I’m not yet sure if it’s new motherhood specifically or motherhood as a continual journey that finds us at the point of needing to protect ourselves, spiritually, physically, and emotionally, from the struggles of the demands of life that pulls at all angles, but I can tell you that so far in my 9 months of being a mother, I have found this to be evident.
I almost have to argue with myself, to protect me from running myself ragged.
Whether that is giving myself some slack for not having the dishes or laundry done, encouraging myself to eat more, start exercising, or to set aside the time to pray and be alone, I seemingly have to protect myself from me and the world that constantly pulls from every direction, including online pretenses.
Go away, Pinterest-perfect, absolute shams and façades of a perfect life, Facebook and Instagram posts I see from my friends.
I KNOW you also are struggling.
I have seen where you live and have met your family – and things are not always what they appear.
I see through your perfect photos and filters and I refuse to try to hold myself to an unachievable pinnacle of Stepford Wives domestic perfection.
What is a magazine-worthy home, with children addicted to phones and iPad’s, a commonly absent spouse to support the cost, and an anxiety-ridden mother run ragged trying to keep up with the next issue’s subliminal pressure of perfection anyway?
I see the photo of your combination Hello Fresh/ Papered Chef/ Le Crusét meal in your beautiful kitchen… But I know you’re eating alone at your counter with dishes in your sink, tracking the likes and comments on Facebook, while your children eat on TV trays or not at all. (And that’s okay, because we’re all in the same broken world just trying to make it.)
I love Jesus, but I cuss a little.
I love eating, but I hate cooking. (or rather planning to cook)
I’ll wear makeup, but have 3-day-old-hair.
I love my little family, but I am also tired.
I love people, but the general public can be taxing on a soul.
Every extrovert needs their re-charge time – and I have to protect me, from me!
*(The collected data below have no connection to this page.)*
-- ==== Sys2Proof/Decode.lean ====
section
/-! DEFINITION. Reading and writing the words of an instruction: spec/30_encoding.md rules R66 to R74. -/

namespace Sys2Proof

/-- Why a command word is no instruction: the reserved encodings of rule R73. -/
inductive DecodeError where
  /-- `op` is 10 to 15. -/
  | reservedOp (op : BitVec 4)
  /-- `op` is 5 (`SEQ_START`) and `pat` is 5, 6 or 7. -/
  | reservedPattern (pat : BitVec 3)
  deriving DecidableEq, Repr

/-- `op = cmd[31:28]` (R71). -/
def opField (w : CommandWord) : BitVec 4 := w.extractLsb' 28 4

/-- `pat = cmd[2:0]` of a `SEQ_START` (R71). -/
def patField (w : CommandWord) : BitVec 3 := w.extractLsb' 0 3

/-- `freq = cmd[23:8]` of a `PWM_CALC` (R71). -/
def freqField (w : CommandWord) : BitVec 16 := w.extractLsb' 8 16

/-- `duty = cmd[7:0]` of a `PWM_CALC` (R71). -/
def dutyField (w : CommandWord) : BitVec 8 := w.extractLsb' 0 8

/-- The `SEQ_START` operand: ids 0 to 4 name patterns, 5 to 7 are reserved (R68, R73). -/
def decodePattern (pat : BitVec 3) : Except DecodeError Instr :=
  if pat.toNat ≤ 4 then .ok (.seqStart pat) else .error (.reservedPattern pat)

/-- A command word is selected by `op` alone; the bits that are no operand are ignored (R70, R72). -/
def decodeCommand (w : CommandWord) : Except DecodeError Instr :=
  match (opField w).toNat with
  | 0 => .ok .nop
  | 1 => .ok .poll
  | 2 => .ok .swUpdate
  | 3 => .ok .swGet
  | 4 => .ok .swClear
  | 5 => decodePattern (patField w)
  | 6 => .ok .seqUpdate
  | 7 => .ok .seqAbort
  | 8 => .ok (.pwmCalc (freqField w) (dutyField w))
  | 9 => .ok .lvgUpdate
  | _ => .error (.reservedOp (opField w))

/-- `duration = bits [39:24]` of a step word (R66). -/
def stepDuration (w : StepWord) : BitVec 16 := w.extractLsb' 24 16

/-- `frequency = bits [23:8]` of a step word (R66). -/
def stepFreq (w : StepWord) : BitVec 16 := w.extractLsb' 8 16

/-- `duty = bits [7:0]` of a step word (R66). -/
def stepDuty (w : StepWord) : BitVec 8 := w.extractLsb' 0 8

/-- The two forms of a step word, told apart by the duration alone (R67).  No step word is illegal (R74). -/
def decodeStepWord (w : StepWord) : Instr :=
  if stepDuration w = 0#16 then .endWord else .stepWord (stepDuration w) (stepFreq w) (stepDuty w)

/-- The two kinds of word that carry an instruction (R65). -/
inductive Encoded where
  /-- A word of the command port. -/
  | command (w : CommandWord)
  /-- A word of the pattern ROM. -/
  | romWord (w : StepWord)
  deriving DecidableEq, Repr

/-- Every word of either kind is an instruction or is rejected by name. -/
def decode : Encoded → Except DecodeError Instr
  | .command w => decodeCommand w
  | .romWord w => .ok (decodeStepWord w)

/-- A command without operands: the ignored bits [27:0] are zero in the canonical encoding (R72). -/
def encodeOp (op : BitVec 4) : CommandWord := op ++ 0#28

/-- The canonical encoding of an instruction (R66, R70 to R72; the canonical `END` is all zero, R67). -/
def encode : Instr → Encoded
  | .nop => .command (encodeOp 0)
  | .poll => .command (encodeOp 1)
  | .swUpdate => .command (encodeOp 2)
  | .swGet => .command (encodeOp 3)
  | .swClear => .command (encodeOp 4)
  | .seqStart pat => .command (0x5#4 ++ 0#25 ++ pat)
  | .seqUpdate => .command (encodeOp 6)
  | .seqAbort => .command (encodeOp 7)
  | .pwmCalc freq duty => .command (0x8#4 ++ 0#4 ++ freq ++ duty)
  | .lvgUpdate => .command (encodeOp 9)
  | .stepWord duration freq duty => .romWord (duration ++ freq ++ duty)
  | .endWord => .romWord 0

/-- The instruction the decoder reads from the `nbits` bits `w`: a command word has 32 bits, a step word 40; no
instruction has another length (R65). -/
def decodeTableWord (nbits w : Nat) : Option Instr :=
  if nbits = 32 then (decodeCommand (BitVec.ofNat 32 w)).toOption
  else if nbits = 40 then some (decodeStepWord (BitVec.ofNat 40 w))
  else none

end Sys2Proof
end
So help a mama out and be real. We can share in the joy and beauty of life – but also addressing the mundane and relatable struggles we all face are imperative to our friendships and relationships. Whether we see it or not, our social media presence is a form of camaraderie and fellowship. Take away the smoke and mirrors sometimes and be real, for the sake of the tired mama’s out there at least.